Something you may want to help out with is a project I’ve started called gemcutter that aims to fix the issues with RubyForge and gem hosting as a whole.

Perhaps these improvements could be realized through this project. Edit on the wiki or let me know if you think so! :)

Nick Quaranto said about 3 hours later

That would be great. For ruby 1.9.1 I had to do a lot of git clone + gem build, simply for having gems with the same name. This would really solve issues like that and clean up my gem list a lot.

Konstantin Haase said about 7 hours later

What are the downsides of having RubyGems “pull” all built gems from a designated github repo (or any other repo)? Wouldn’t this avoid the trust issue by relying on the project owner’s rubyforge credentials? I’m just wondering why this wouldn’t be easier. If the only answer is that it would be hard to add to RubyForge, that can be good enough :)

Also, are you going to link this post on the rubygems dev list?

— Chad

Chad Woolley said about 7 hours later

Why give special status to Rubyforge at all? Why not either A) iterate through all sources looking for a name and if there’s a clash prompt the user for the source repository to install from or B) allow the user to specify an order of preference (by default Rubyforge can be the preferred repository) and in the case of name clashes simply choose the version from the preferred repo and display something like “Installing nokogiri 2.0.0 from gems.rubyforge.org” Perhaps I’m missing something?

Christian Romney said about 15 hours later

Sorry for the second post.
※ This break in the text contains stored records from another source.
-- ==== Sys2Proof/Laws/State.lean ====
section
/-! SUPPORT. The small updates of the state: every field after each, and reading one of two after changing it. -/

namespace Sys2Proof.Laws

open Sys2Proof Sys2Proof.Machine

variable {α : Type}

@[simp] theorem two_get_modify (t : Two α) (i : Ix) (f : α → α) : (t.modify i f).get i = f (t.get i) := by cases i <;> rfl
@[simp] theorem two_get_set (t : Two α) (i : Ix) (a : α) : (t.set i a).get i = a := by cases i <;> rfl
theorem two_get_modify_other (t : Two α) (f : α → α) {i j : Ix} (h : j ≠ i) : (t.modify i f).get j = t.get j := by
  cases i <;> cases j <;> first | rfl | exact absurd rfl h
theorem two_get_set_other (t : Two α) (a : α) {i j : Ix} (h : j ≠ i) : (t.set i a).get j = t.get j := by
  cases i <;> cases j <;> first | rfl | exact absurd rfl h

/-! ### emit -/

@[simp] theorem emit_ident (s : State) (o : Out) : (emit s o).ident = s.ident := rfl
@[simp] theorem emit_elec (s : State) (o : Out) : (emit s o).elec = s.elec := rfl
@[simp] theorem emit_clk (s : State) (o : Out) : (emit s o).clk = s.clk := rfl
@[simp] theorem emit_grid (s : State) (o : Out) : (emit s o).grid = s.grid := rfl
@[simp] theorem emit_ring (s : State) (o : Out) : (emit s o).ring = s.ring := rfl
@[simp] theorem emit_front (s : State) (o : Out) : (emit s o).front = s.front := rfl
@[simp] theorem emit_fus (s : State) (o : Out) : (emit s o).fus = s.fus := rfl
@[simp] theorem emit_est (s : State) (o : Out) : (emit s o).est = s.est := rfl
@[simp] theorem emit_therm (s : State) (o : Out) : (emit s o).therm = s.therm := rfl
@[simp] theorem emit_ctl (s : State) (o : Out) : (emit s o).ctl = s.ctl := rfl
@[simp] theorem emit_hold (s : State) (o : Out) : (emit s o).hold = s.hold := rfl
@[simp] theorem emit_prot (s : State) (o : Out) : (emit s o).prot = s.prot := rfl
@[simp] theorem emit_outr (s : State) (o : Out) : (emit s o).outr = s.outr := rfl
@[simp] theorem emit_pair (s : State) (o : Out) : (emit s o).pair = s.pair := rfl
@[simp] theorem emit_can (s : State) (o : Out) : (emit s o).can = s.can := rfl
@[simp] theorem emit_host (s : State) (o : Out) : (emit s o).host = s.host := rfl
@[simp] theorem emit_ev (s : State) (o : Out) : (emit s o).ev = s.ev := rfl
@[simp] theorem emit_par (s : State) (o : Out) : (emit s o).par = s.par := rfl
@[simp] theorem emit_upd (s : State) (o : Out) : (emit s o).upd = s.upd := rfl
@[simp] theorem emit_pending (s : State) (o : Out) : (emit s o).pending = s.pending := rfl
@[simp] theorem emit_sent (s : State) (o : Out) : (emit s o).sent = s.sent ++ [o] := rfl
@[simp] theorem emit_freeCtr (s : State) (o : Out) : (emit s o).freeCtr = s.freeCtr := rfl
It occured to me you might want to install from your non-preferred repository on a per-gem basis, so something along the lines of

gem install nokogiri —prefer github

I’m kind of shooting from the hip here. It’s not real clear to me that —prefer doesn’t overlap with —source substantially. I do like only having to specify a minimally unique string for the source, though.

Christian Romney said about 15 hours later

Github might be the first, but it definitely won’t be the last. We should be decentralizing RubyGems anyway. Even before Github, there were a number of people using SCM besides what Rubyforge had, and then just routing their gem releases through Rubyforge because that was the only way to get them out. You and Ryan do that, right?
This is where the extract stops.